Although the only children are on average in a slightly more favorable situation than children who have brothers and sisters, given the upbringing provided to them, so they are somewhat more likely to develop into orderly personalities, such children are still exposed to some specific dangers. When a child has no siblings, the parents are sometimes very prone to spoiling it. They are particularly motivated to do so if they had more children and died, or could not have more children due to an illness, or had a child only after years of infertility. In such a situation, the parents are afraid for the child and in fear of losing it, they protect and serve it too much, protecting it from any burden and risk.
Mothers who stayed with one child due to disagreement with their husband are also prone to spoiling the only child.

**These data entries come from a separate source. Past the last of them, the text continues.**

-- ==== Sys2Proof/Laws/KvCmd.lean ====
section
/-! SUPPORT. For each operation of Machine/KvCmd.lean: the fields it may change, that it keeps the invariant, and that the watch clock does not go back. -/

namespace Sys2Proof.Machine

set_option linter.all false
set_option Elab.async false

theorem State.kvConfigure_within (s : State) (r : CmdRef) (ctx : Nat) (func : Nat) (b : Body) :
    Within [.outbox, .regs, .mm, .sch, .cmd, .kv] s (State.kvConfigure s r ctx func b) := by
  unfold State.kvConfigure
  extract_lets -useContext 
  refine Within.ite (fun _ => ?_) (fun _ => ?_)
  · refine Within.andThen (State.complete_within ..) (by decide) ?_
    exact Within.refl
  · split
    · refine Within.andThen (State.complete_within ..) (by decide) ?_
      refine Within.set_kv (by decide) ?_
      exact Within.refl
    · refine Within.ite (fun _ => ?_) (fun _ => ?_)
      · refine Within.andThen (State.complete_within ..) (by decide) ?_
        refine Within.andThen (State.updKv_within ..) (by decide) ?_
        exact Within.refl
      · refine Within.ite (fun _ => ?_) (fun _ => ?_)
        · refine Within.andThen (State.complete_within ..) (by decide) ?_
          refine Within.andThen (State.updKv_within ..) (by decide) ?_
          exact Within.refl
        · refine Within.andThen (State.complete_within ..) (by decide) ?_
          exact Within.refl

theorem State.kvStart_within (s : State) (r : CmdRef) (ctx : Nat) (spill : Bool) (p : PageRef) :
    Within [.outbox, .fresh, .regs, .mem, .mm, .sch, .cmd, .fl, .kv] s (State.kvStart s r ctx spill p) := by
  unfold State.kvStart
  split
  · refine Within.ite (fun _ => ?_) (fun _ => ?_)
    · split
      · refine Within.ite (fun _ => ?_) (fun _ => ?_)
        · refine Within.andThen (State.spillIssue_within ..) (by decide) ?_
          exact Within.refl
        · refine Within.andThen (State.kvHandled_within ..) (by decide) ?_
          exact Within.refl
      · refine Within.andThen (State.kvHandled_within ..) (by decide) ?_
        exact Within.refl
    · refine Within.ite (fun _ => ?_) (fun _ => ?_)
      · refine Within.andThen (State.kvHandled_within ..) (by decide) ?_
        exact Within.refl
      · split
        · refine Within.andThen (State.queueSpill_within ..) (by decide) ?_
          refine Within.andThen (State.promote_within (by assumption)) (by decide) ?_
          exact Within.refl
        · refine Within.andThen (State.kvHandled_within ..) (by decide) ?_
          exact Within.refl
  · refine Within.andThen (State.kvHandled_within ..) (by decide) ?_
    exact Within.refl

theorem actKv_within  (r : CmdRef) (l : Live) (s : State) :
    Within [.outbox, .fresh, .regs, .mem, .mm, .sch, .cmd, .fl, .kv] s (actKv r l s) := by
  unfold actKv
  split
  · refine Within.andThen (State.complete_within ..) (by decide) ?_
    exact Within.refl
  · refine Within.ite (fun _ => ?_) (fun _ => ?_)
    · refine Within.andThen (State.kvConfigure_within ..) (by decide) ?_
      exact Within.refl
    · extract_lets -useContext _ _ x3
      refine Within.have_ (t := x3) ?_ (fun h3 => ?_)
      · subst x3
        refine Within.set_kv (by decide) ?_
        exact Within.refl
      refine Within.ite (fun _ => ?_) (fun _ => ?_)
      · refine Within.andThen (State.complete_within ..) (by decide) ?_
        exact Within.refl
      · refine Within.foldl ?_ (fun _ _ => ?_)
        · exact h3
        · refine Within.andThen (State.kvStart_within ..) (by decide) ?_
          exact Within.refl

theorem execConfig_within {h : CmdHdr} {b : Body} {s : State} {t : State}
    (h : execConfig h b s = .next t) : Within [.outbox, .fresh, .regs, .mem, .mm, .sch, .cmd, .fl, .mgmt, .kv] s t := by
  unfold execConfig at h
  obtain rfl := Host.Outcome.next.inj h
  refine Within.trans ?_ (State.command_within (by decide) (fun _ _ _ => ?_) ..)
  · exact Within.refl
  · exact Within.mono (actKv_within ..) (by decide)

Fathers who are disappointed in marriage, and in the fact that their wives no longer want to have children, are also sometimes inclined to spoil their only child.
Only children often develop into mature persons. It is a child who is too serious for its age, who in its conduct imitates adults too much, repeats their statements and views of the world, and seems to have matured too soon. The behavior of the mature child is the result of the wrong action of the parents with it. Proper mental development requires the company of other children. First they are brothers and sisters, and later other children in the neighborhood, in kindergarten, on the playground, at school. If the child has no siblings, it needs to replace them immediately with other children. But parents often keep their only child too close to them. They do this partly out of fear for it, partly out of ignorance, out of the belief that the child will learn more in the company of adults than among its peers, and partly out of excessive ambition for the child to be brought up particularly well, not to become “spoiled” among other children.
Then the parents do not let their only child into the company of other children, they lead it only among adults, so the child does not have enough opportunities to identify with its peers, to accept their mentality, to adapt to them and to be a child in the true sense; it identifies too much with adults. The lack of exercise in adapting and cooperating with one’s peers makes it difficult for such a child to create social contact with peers, both in its childhood and in adulthood. It hides its reduced ability to approach other people, to accept them and to come to terms with them under the guise of a certain contempt. Namely, man has a very close tendency to take away the value of what he does not know or is incomprehensible to him.